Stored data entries
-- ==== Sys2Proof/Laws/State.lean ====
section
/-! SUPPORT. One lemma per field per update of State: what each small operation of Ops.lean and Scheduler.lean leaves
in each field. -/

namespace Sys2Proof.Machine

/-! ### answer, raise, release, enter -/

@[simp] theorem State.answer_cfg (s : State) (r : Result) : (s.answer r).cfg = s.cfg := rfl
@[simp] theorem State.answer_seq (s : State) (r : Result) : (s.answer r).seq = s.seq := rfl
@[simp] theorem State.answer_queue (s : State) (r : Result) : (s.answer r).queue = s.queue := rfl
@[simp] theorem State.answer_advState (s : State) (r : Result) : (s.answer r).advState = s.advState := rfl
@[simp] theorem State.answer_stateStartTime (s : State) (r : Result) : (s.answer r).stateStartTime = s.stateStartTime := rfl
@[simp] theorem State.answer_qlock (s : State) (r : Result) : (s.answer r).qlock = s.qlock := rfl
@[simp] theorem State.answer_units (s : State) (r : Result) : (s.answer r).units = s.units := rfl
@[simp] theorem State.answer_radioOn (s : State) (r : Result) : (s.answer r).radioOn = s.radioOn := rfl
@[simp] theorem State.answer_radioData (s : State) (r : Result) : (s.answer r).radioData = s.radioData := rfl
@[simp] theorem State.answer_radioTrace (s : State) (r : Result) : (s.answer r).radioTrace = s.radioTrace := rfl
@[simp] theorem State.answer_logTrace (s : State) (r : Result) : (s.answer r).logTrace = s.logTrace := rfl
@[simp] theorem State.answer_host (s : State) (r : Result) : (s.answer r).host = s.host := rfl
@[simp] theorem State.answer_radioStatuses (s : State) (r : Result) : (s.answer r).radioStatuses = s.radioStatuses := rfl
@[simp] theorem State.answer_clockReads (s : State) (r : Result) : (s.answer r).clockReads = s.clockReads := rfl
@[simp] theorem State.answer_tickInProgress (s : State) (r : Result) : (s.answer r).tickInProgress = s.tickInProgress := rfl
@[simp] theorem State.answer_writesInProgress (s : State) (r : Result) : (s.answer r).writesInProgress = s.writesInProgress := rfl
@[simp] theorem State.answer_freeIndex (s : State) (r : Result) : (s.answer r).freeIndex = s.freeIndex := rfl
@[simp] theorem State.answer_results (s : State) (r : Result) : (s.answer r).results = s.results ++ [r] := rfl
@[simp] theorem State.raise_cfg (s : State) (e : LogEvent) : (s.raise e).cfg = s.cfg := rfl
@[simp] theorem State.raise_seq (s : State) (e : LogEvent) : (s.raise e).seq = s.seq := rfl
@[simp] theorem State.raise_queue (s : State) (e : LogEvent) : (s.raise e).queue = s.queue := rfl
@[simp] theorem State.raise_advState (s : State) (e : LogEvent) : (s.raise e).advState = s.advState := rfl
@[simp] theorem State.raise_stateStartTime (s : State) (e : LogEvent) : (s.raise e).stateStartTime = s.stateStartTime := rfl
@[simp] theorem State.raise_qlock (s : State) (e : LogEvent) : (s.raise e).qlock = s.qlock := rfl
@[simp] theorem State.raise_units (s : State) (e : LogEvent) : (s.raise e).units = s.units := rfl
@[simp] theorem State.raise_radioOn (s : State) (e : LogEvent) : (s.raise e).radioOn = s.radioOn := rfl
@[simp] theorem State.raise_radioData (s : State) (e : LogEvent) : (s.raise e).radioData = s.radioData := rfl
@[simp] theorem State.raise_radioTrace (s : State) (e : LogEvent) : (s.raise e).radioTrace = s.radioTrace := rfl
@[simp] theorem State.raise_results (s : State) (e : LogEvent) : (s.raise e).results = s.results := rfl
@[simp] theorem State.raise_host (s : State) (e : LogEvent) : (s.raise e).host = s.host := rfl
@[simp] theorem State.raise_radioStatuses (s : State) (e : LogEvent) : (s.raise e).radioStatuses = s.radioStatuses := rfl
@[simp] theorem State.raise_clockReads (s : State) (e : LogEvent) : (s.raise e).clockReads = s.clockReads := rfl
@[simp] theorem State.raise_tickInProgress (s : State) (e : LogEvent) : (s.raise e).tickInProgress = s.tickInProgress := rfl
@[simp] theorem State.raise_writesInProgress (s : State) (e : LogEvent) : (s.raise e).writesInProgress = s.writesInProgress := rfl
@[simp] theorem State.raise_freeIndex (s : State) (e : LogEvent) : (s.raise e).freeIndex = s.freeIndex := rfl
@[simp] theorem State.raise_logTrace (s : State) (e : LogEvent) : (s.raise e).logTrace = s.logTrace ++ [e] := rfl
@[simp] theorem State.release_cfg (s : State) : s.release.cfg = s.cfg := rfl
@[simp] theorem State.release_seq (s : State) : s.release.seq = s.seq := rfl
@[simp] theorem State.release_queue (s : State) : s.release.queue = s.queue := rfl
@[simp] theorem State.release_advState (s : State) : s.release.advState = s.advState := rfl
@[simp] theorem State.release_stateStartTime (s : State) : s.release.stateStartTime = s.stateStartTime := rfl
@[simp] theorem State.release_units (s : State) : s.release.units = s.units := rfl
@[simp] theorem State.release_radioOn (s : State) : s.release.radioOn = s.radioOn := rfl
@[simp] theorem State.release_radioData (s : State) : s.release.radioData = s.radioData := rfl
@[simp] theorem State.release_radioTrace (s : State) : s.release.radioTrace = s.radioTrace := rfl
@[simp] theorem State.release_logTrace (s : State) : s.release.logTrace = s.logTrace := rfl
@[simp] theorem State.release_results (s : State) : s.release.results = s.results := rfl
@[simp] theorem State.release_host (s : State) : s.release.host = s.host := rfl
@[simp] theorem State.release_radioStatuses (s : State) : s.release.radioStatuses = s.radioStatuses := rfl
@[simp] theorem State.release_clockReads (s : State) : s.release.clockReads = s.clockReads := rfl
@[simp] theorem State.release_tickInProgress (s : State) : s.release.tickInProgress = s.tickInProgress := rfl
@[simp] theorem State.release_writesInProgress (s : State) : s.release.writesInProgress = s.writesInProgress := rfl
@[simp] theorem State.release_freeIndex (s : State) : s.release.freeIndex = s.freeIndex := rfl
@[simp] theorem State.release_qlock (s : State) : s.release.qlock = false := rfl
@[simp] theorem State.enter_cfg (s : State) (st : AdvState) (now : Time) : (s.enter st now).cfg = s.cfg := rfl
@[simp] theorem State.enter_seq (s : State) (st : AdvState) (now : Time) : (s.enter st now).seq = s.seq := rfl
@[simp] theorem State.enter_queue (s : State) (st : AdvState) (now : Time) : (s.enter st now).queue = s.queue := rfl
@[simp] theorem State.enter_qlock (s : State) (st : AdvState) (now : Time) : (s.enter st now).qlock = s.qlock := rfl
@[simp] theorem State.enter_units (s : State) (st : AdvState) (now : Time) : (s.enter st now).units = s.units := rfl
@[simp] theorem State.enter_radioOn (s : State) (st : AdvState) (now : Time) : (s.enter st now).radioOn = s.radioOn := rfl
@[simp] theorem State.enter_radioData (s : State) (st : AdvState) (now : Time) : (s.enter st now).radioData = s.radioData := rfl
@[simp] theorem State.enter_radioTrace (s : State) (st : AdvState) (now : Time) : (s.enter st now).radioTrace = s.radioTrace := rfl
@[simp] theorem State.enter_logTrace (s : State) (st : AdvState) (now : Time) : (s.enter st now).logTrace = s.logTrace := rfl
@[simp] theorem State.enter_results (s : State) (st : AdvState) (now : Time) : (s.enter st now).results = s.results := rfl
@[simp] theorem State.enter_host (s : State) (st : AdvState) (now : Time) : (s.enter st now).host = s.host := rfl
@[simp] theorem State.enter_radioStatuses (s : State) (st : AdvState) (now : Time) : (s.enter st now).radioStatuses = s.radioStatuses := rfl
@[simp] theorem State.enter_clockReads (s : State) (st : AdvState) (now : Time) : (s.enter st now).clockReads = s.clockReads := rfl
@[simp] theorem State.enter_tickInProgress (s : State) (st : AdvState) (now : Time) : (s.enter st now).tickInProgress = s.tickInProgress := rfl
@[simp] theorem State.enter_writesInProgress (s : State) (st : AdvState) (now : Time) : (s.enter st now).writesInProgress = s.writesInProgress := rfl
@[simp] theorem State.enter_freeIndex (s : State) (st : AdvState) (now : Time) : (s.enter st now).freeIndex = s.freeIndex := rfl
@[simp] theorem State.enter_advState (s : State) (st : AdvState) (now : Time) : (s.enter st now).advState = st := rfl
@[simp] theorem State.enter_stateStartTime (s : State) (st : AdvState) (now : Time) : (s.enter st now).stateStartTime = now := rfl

Work instructions => Where a line of the entries contains the word "field", copy that line.

Problem solution =>
/-! SUPPORT. One lemma per field per update of State: what each small operation of Ops.lean and Scheduler.lean leaves
in each field. -/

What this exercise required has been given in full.